= Beginning of Section =

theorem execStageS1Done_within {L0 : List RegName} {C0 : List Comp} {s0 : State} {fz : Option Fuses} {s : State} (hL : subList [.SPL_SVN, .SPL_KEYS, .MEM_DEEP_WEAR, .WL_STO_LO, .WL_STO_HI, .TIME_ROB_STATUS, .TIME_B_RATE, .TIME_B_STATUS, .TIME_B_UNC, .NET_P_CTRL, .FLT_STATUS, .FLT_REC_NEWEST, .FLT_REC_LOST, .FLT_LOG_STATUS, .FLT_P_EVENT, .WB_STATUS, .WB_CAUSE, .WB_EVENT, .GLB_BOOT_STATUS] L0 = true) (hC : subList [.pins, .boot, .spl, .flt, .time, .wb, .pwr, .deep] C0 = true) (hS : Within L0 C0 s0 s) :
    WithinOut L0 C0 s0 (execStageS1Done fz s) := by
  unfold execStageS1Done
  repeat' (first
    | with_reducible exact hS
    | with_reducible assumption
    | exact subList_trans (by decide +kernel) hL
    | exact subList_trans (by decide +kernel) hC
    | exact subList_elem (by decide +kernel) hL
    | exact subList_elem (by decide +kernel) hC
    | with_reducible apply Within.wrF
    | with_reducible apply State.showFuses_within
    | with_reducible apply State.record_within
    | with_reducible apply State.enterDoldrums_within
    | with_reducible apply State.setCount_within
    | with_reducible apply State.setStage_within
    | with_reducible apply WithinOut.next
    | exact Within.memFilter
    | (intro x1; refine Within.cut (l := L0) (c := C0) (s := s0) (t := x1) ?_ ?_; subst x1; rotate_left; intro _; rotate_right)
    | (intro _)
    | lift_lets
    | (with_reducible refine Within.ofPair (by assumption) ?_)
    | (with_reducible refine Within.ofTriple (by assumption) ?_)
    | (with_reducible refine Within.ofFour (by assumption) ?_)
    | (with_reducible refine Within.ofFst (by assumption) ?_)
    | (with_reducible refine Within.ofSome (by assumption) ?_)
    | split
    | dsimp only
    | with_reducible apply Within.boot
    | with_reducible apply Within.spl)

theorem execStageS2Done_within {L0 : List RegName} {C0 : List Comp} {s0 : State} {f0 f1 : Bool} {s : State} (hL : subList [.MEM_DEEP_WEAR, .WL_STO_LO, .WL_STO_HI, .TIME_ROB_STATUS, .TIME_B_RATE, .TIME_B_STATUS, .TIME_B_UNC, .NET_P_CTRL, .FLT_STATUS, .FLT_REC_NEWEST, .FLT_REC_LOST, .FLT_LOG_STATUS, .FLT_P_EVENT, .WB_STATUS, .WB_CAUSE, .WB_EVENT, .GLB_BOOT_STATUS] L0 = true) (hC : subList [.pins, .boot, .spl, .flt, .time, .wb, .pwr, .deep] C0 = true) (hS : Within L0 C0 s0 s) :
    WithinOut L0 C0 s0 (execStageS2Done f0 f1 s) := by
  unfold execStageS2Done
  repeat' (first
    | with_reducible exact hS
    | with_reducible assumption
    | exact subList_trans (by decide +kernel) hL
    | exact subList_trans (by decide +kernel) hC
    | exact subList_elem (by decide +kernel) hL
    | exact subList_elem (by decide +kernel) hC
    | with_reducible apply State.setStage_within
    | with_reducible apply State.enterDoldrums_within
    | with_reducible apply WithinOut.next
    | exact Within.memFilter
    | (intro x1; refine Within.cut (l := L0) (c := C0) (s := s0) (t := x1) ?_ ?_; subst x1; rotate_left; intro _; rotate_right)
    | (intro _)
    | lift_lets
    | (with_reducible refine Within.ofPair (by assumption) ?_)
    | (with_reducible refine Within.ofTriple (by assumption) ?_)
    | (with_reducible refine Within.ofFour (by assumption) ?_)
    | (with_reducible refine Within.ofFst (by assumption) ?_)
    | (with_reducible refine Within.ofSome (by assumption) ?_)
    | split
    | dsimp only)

= End of Section =

→ **What to work on**
Lines holding the string "deep" are the answer; copy each one from the listing above.

→ **The completed task**
theorem execStageS1Done_within {L0 : List RegName} {C0 : List Comp} {s0 : State} {fz : Option Fuses} {s : State} (hL : subList [.SPL_SVN, .SPL_KEYS, .MEM_DEEP_WEAR, .WL_STO_LO, .WL_STO_HI, .TIME_ROB_STATUS, .TIME_B_RATE, .TIME_B_STATUS, .TIME_B_UNC, .NET_P_CTRL, .FLT_STATUS, .FLT_REC_NEWEST, .FLT_REC_LOST, .FLT_LOG_STATUS, .FLT_P_EVENT, .WB_STATUS, .WB_CAUSE, .WB_EVENT, .GLB_BOOT_STATUS] L0 = true) (hC : subList [.pins, .boot, .spl, .flt, .time, .wb, .pwr, .deep] C0 = true) (hS : Within L0 C0 s0 s) :
theorem execStageS2Done_within {L0 : List RegName} {C0 : List Comp} {s0 : State} {f0 f1 : Bool} {s : State} (hL : subList [.MEM_DEEP_WEAR, .WL_STO_LO, .WL_STO_HI, .TIME_ROB_STATUS, .TIME_B_RATE, .TIME_B_STATUS, .TIME_B_UNC, .NET_P_CTRL, .FLT_STATUS, .FLT_REC_NEWEST, .FLT_REC_LOST, .FLT_LOG_STATUS, .FLT_P_EVENT, .WB_STATUS, .WB_CAUSE, .WB_EVENT, .GLB_BOOT_STATUS] L0 = true) (hC : subList [.pins, .boot, .spl, .flt, .time, .wb, .pwr, .deep] C0 = true) (hS : Within L0 C0 s0 s) :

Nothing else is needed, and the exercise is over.